The smoky "set" and staging seriously made me forget I was in one of my least favorite environs — a parking garage. We were not sure how long that scene lasted because it was so engrossing. Then we moved on to the Upside Down, which was a feat in itself from a design standpoint, with drifting, snow-like dust, creeping vines and multiple screens playing flashbacks from several seasons' worth of demogorgon and Mind Flayer madness.
Martens: Fully agree, and I want to give a quick shout-out to the actors playing the Robin and Steve characters. Pandemic acting with masks requires a good grasp of physicality, and little details, such as Robin acting like a puppet or bolting among cars, or Steve telling everyone to duck below the steering wheel, helped sell us on the idea that this parking garage was now a fully realized theatrical set.
Ali: I didn't recognize some of what was happening but learned later that scenes from the show were mixed with exclusive new scenarios inspired by "Stranger Things 3." They were apparently made in partnership with the show's creators, the Duffer brothers.
Martens: Unlike some other car-focused experiences I've done during the pandemic, the Russian scene leaned in heavily to our current reality: that we were in cars and they were performing in a non-traditional space. They even made use of all of that, instructing us to flash our lights at pivotal story moments. The creative team behind it, which included London-based immersive firm Secret Cinema, felt like they were creating something for 2020 and the pandemic.
But I'm sad to say I don't share your enthusiasm for the Upside Down portion of the experience. At this point there was a tonal shift, and not in the genre mash-up sense of "Stranger Things." Things got more passive. Yes, there were vines and scary dust — good thing we wore masks! — but there were also screens, lots of them, showing me parts of the series. I would have preferred a fully atmospheric approach to the Upside Down and could have done without clips from the show. One of the best things about being in a car and in the dark is that you can get away with more when it comes to set-building. Things can be stitched together with masking tape and Styrofoam, but some tricks of the light and artistic painting will sell us on it all being the real thing.
In the Upside Down, while I appreciate the set dressings, I simply became a viewer, and this spoke less to someone less familiar with the show. I went from being involved in a ride-like experience at a theme park to something that felt more promotional.
Now I'm bracing for you to tell me I'm wrong.

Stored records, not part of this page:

/-! ## `due` -/

@[simp] theorem State.due_mem (s : State) (d : Due) : (s.due d).mem = s.mem := rfl
@[simp] theorem State.due_cyc (s : State) (d : Due) : (s.due d).cyc = s.cyc := rfl
@[simp] theorem State.due_timeBase (s : State) (d : Due) : (s.due d).timeBase = s.timeBase := rfl
@[simp] theorem State.due_free (s : State) (d : Due) : (s.due d).free = s.free := rfl
@[simp] theorem State.due_actor (s : State) (d : Due) : (s.due d).actor = s.actor := rfl
@[simp] theorem State.due_agenda (s : State) (d : Due) : (s.due d).agenda = s.agenda := rfl
@[simp] theorem State.due_rotor (s : State) (d : Due) : (s.due d).rotor = s.rotor := rfl
@[simp] theorem State.due_cores (s : State) (d : Due) : (s.due d).cores = s.cores := rfl
@[simp] theorem State.due_squares (s : State) (d : Due) : (s.due d).squares = s.squares := rfl
@[simp] theorem State.due_districts (s : State) (d : Due) : (s.due d).districts = s.districts := rfl
@[simp] theorem State.due_dies (s : State) (d : Due) : (s.due d).dies = s.dies := rfl
@[simp] theorem State.due_jobs (s : State) (d : Due) : (s.due d).jobs = s.jobs := rfl
@[simp] theorem State.due_saved (s : State) (d : Due) : (s.due d).saved = s.saved := rfl
@[simp] theorem State.due_scOps (s : State) (d : Due) : (s.due d).scOps = s.scOps := rfl
@[simp] theorem State.due_returns (s : State) (d : Due) : (s.due d).returns = s.returns := rfl
@[simp] theorem State.due_boosts (s : State) (d : Due) : (s.due d).boosts = s.boosts := rfl
@[simp] theorem State.due_poison (s : State) (d : Due) : (s.due d).poison = s.poison := rfl
@[simp] theorem State.due_errors (s : State) (d : Due) : (s.due d).errors = s.errors := rfl
@[simp] theorem State.due_eth (s : State) (d : Due) : (s.due d).eth = s.eth := rfl
@[simp] theorem State.due_power (s : State) (d : Due) : (s.due d).power = s.power := rfl
@[simp] theorem State.due_sec (s : State) (d : Due) : (s.due d).sec = s.sec := rfl
@[simp] theorem State.due_modules (s : State) (d : Due) : (s.due d).modules = s.modules := rfl
@[simp] theorem State.due_mcCount (s : State) (d : Due) : (s.due d).mcCount = s.mcCount := rfl
@[simp] theorem State.due_lantern (s : State) (d : Due) : (s.due d).lantern = s.lantern := rfl
@[simp] theorem State.due_halted (s : State) (d : Due) : (s.due d).halted = s.halted := rfl
@[simp] theorem State.due_seq (s : State) (d : Due) : (s.due d).seq = s.seq := rfl
@[simp] theorem State.due_hwHeld (s : State) (d : Due) : (s.due d).hwHeld = s.hwHeld := rfl
@[simp] theorem State.due_zeroed (s : State) (d : Due) : (s.due d).zeroed = s.zeroed := rfl

/-! ## `write` -/

@[simp] theorem State.write_cyc (s : State) (a n v : Nat) : (s.write a n v).cyc = s.cyc := rfl
@[simp] theorem State.write_timeBase (s : State) (a n v : Nat) : (s.write a n v).timeBase = s.timeBase := rfl
@[simp] theorem State.write_free (s : State) (a n v : Nat) : (s.write a n v).free = s.free := rfl
@[simp] theorem State.write_actor (s : State) (a n v : Nat) : (s.write a n v).actor = s.actor := rfl
@[simp] theorem State.write_agenda (s : State) (a n v : Nat) : (s.write a n v).agenda = s.agenda := rfl
@[simp] theorem State.write_todo (s : State) (a n v : Nat) : (s.write a n v).todo = s.todo := rfl
@[simp] theorem State.write_rotor (s : State) (a n v : Nat) : (s.write a n v).rotor = s.rotor := rfl
@[simp] theorem State.write_cores (s : State) (a n v : Nat) : (s.write a n v).cores = s.cores := rfl
@[simp] theorem State.write_squares (s : State) (a n v : Nat) : (s.write a n v).squares = s.squares := rfl
@[simp] theorem State.write_districts (s : State) (a n v : Nat) : (s.write a n v).districts = s.districts := rfl
@[simp] theorem State.write_dies (s : State) (a n v : Nat) : (s.write a n v).dies = s.dies := rfl
@[simp] theorem State.write_jobs (s : State) (a n v : Nat) : (s.write a n v).jobs = s.jobs := rfl
@[simp] theorem State.write_saved (s : State) (a n v : Nat) : (s.write a n v).saved = s.saved := rfl
@[simp] theorem State.write_scOps (s : State) (a n v : Nat) : (s.write a n v).scOps = s.scOps := rfl
@[simp] theorem State.write_returns (s : State) (a n v : Nat) : (s.write a n v).returns = s.returns := rfl
@[simp] theorem State.write_boosts (s : State) (a n v : Nat) : (s.write a n v).boosts = s.boosts := rfl
@[simp] theorem State.write_poison (s : State) (a n v : Nat) : (s.write a n v).poison = s.poison := rfl
@[simp] theorem State.write_errors (s : State) (a n v : Nat) : (s.write a n v).errors = s.errors := rfl
@[simp] theorem State.write_eth (s : State) (a n v : Nat) : (s.write a n v).eth = s.eth := rfl
@[simp] theorem State.write_power (s : State) (a n v : Nat) : (s.write a n v).power = s.power := rfl
@[simp] theorem State.write_sec (s : State) (a n v : Nat) : (s.write a n v).sec = s.sec := rfl
@[simp] theorem State.write_modules (s : State) (a n v : Nat) : (s.write a n v).modules = s.modules := rfl
@[simp] theorem State.write_mcCount (s : State) (a n v : Nat) : (s.write a n v).mcCount = s.mcCount := rfl
@[simp] theorem State.write_lantern (s : State) (a n v : Nat) : (s.write a n v).lantern = s.lantern := rfl
@[simp] theorem State.write_halted (s : State) (a n v : Nat) : (s.write a n v).halted = s.halted := rfl
@[simp] theorem State.write_seq (s : State) (a n v : Nat) : (s.write a n v).seq = s.seq := rfl
@[simp] theorem State.write_hwHeld (s : State) (a n v : Nat) : (s.write a n v).hwHeld = s.hwHeld := rfl
@[simp] theorem State.write_zeroed (s : State) (a n v : Nat) : (s.write a n v).zeroed = s.zeroed := rfl

/-! ## `clearRange` -/

@[simp] theorem State.clearRange_cyc (s : State) (lo hi : Nat) : (s.clearRange lo hi).cyc = s.cyc := rfl
@[simp] theorem State.clearRange_timeBase (s : State) (lo hi : Nat) : (s.clearRange lo hi).timeBase = s.timeBase := rfl
@[simp] theorem State.clearRange_free (s : State) (lo hi : Nat) : (s.clearRange lo hi).free = s.free := rfl
@[simp] theorem State.clearRange_actor (s : State) (lo hi : Nat) : (s.clearRange lo hi).actor = s.actor := rfl
@[simp] theorem State.clearRange_agenda (s : State) (lo hi : Nat) : (s.clearRange lo hi).agenda = s.agenda := rfl
@[simp] theorem State.clearRange_todo (s : State) (lo hi : Nat) : (s.clearRange lo hi).todo = s.todo := rfl
@[simp] theorem State.clearRange_rotor (s : State) (lo hi : Nat) : (s.clearRange lo hi).rotor = s.rotor := rfl
@[simp] theorem State.clearRange_cores (s : State) (lo hi : Nat) : (s.clearRange lo hi).cores = s.cores := rfl
@[simp] theorem State.clearRange_squares (s : State) (lo hi : Nat) : (s.clearRange lo hi).squares = s.squares := rfl
@[simp] theorem State.clearRange_districts (s : State) (lo hi : Nat) : (s.clearRange lo hi).districts = s.districts := rfl
@[simp] theorem State.clearRange_dies (s : State) (lo hi : Nat) : (s.clearRange lo hi).dies = s.dies := rfl
@[simp] theorem State.clearRange_jobs (s : State) (lo hi : Nat) : (s.clearRange lo hi).jobs = s.jobs := rfl
@[simp] theorem State.clearRange_saved (s : State) (lo hi : Nat) : (s.clearRange lo hi).saved = s.saved := rfl
@[simp] theorem State.clearRange_scOps (s : State) (lo hi : Nat) : (s.clearRange lo hi).scOps = s.scOps := rfl
@[simp] theorem State.clearRange_returns (s : State) (lo hi : Nat) : (s.clearRange lo hi).returns = s.returns := rfl
@[simp] theorem State.clearRange_boosts (s : State) (lo hi : Nat) : (s.clearRange lo hi).boosts = s.boosts := rfl
@[simp] theorem State.clearRange_poison (s : State) (lo hi : Nat) : (s.clearRange lo hi).poison = s.poison := rfl
@[simp] theorem State.clearRange_errors (s : State) (lo hi : Nat) : (s.clearRange lo hi).errors = s.errors := rfl
@[simp] theorem State.clearRange_eth (s : State) (lo hi : Nat) : (s.clearRange lo hi).eth = s.eth := rfl
@[simp] theorem State.clearRange_power (s : State) (lo hi : Nat) : (s.clearRange lo hi).power = s.power := rfl
@[simp] theorem State.clearRange_sec (s : State) (lo hi : Nat) : (s.clearRange lo hi).sec = s.sec := rfl
@[simp] theorem State.clearRange_modules (s : State) (lo hi : Nat) : (s.clearRange lo hi).modules = s.modules := rfl
@[simp] theorem State.clearRange_mcCount (s : State) (lo hi : Nat) : (s.clearRange lo hi).mcCount = s.mcCount := rfl
@[simp] theorem State.clearRange_lantern (s : State) (lo hi : Nat) : (s.clearRange lo hi).lantern = s.lantern := rfl
@[simp] theorem State.clearRange_halted (s : State) (lo hi : Nat) : (s.clearRange lo hi).halted = s.halted := rfl
@[simp] theorem State.clearRange_seq (s : State) (lo hi : Nat) : (s.clearRange lo hi).seq = s.seq := rfl
@[simp] theorem State.clearRange_hwHeld (s : State) (lo hi : Nat) : (s.clearRange lo hi).hwHeld = s.hwHeld := rfl
@[simp] theorem State.clearRange_zeroed (s : State) (lo hi : Nat) : (s.clearRange lo hi).zeroed = s.zeroed := rfl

Ali: Todd, you are wrong. The Upside Down is an otherworld, a parallel universe. It's a dramatic break from Hawkins, where you can't interact with others there. The idea of being trapped in a surreal environ, I thought they captured that really well in their version of the creepy Upside Down. We actually felt isolated even though we were surrounded by dozens of other motorists — that is until the Jeep in front of me accidentally flipped on his lights. Sigh.
I won’t spoil what happens in the final throes of the journey, but expect high theatrics, lots of strobe lights and plenty of nostalgia for hungry fans, since the show’s fourth season won’t arrive until sometime next year. But I will admit that as we drove out, we opted to take a detour through the "Souvenir Shop." That's right. Park in stalls, scan a QR code and order all the utterly necessary "Stranger Things" memorabilia to tide you over until next season. I'm wearing my Hawkins High 1985 T-shirt ($30) as I type this. Thank you, "Stranger Things," for helping me cope with the strangest of times.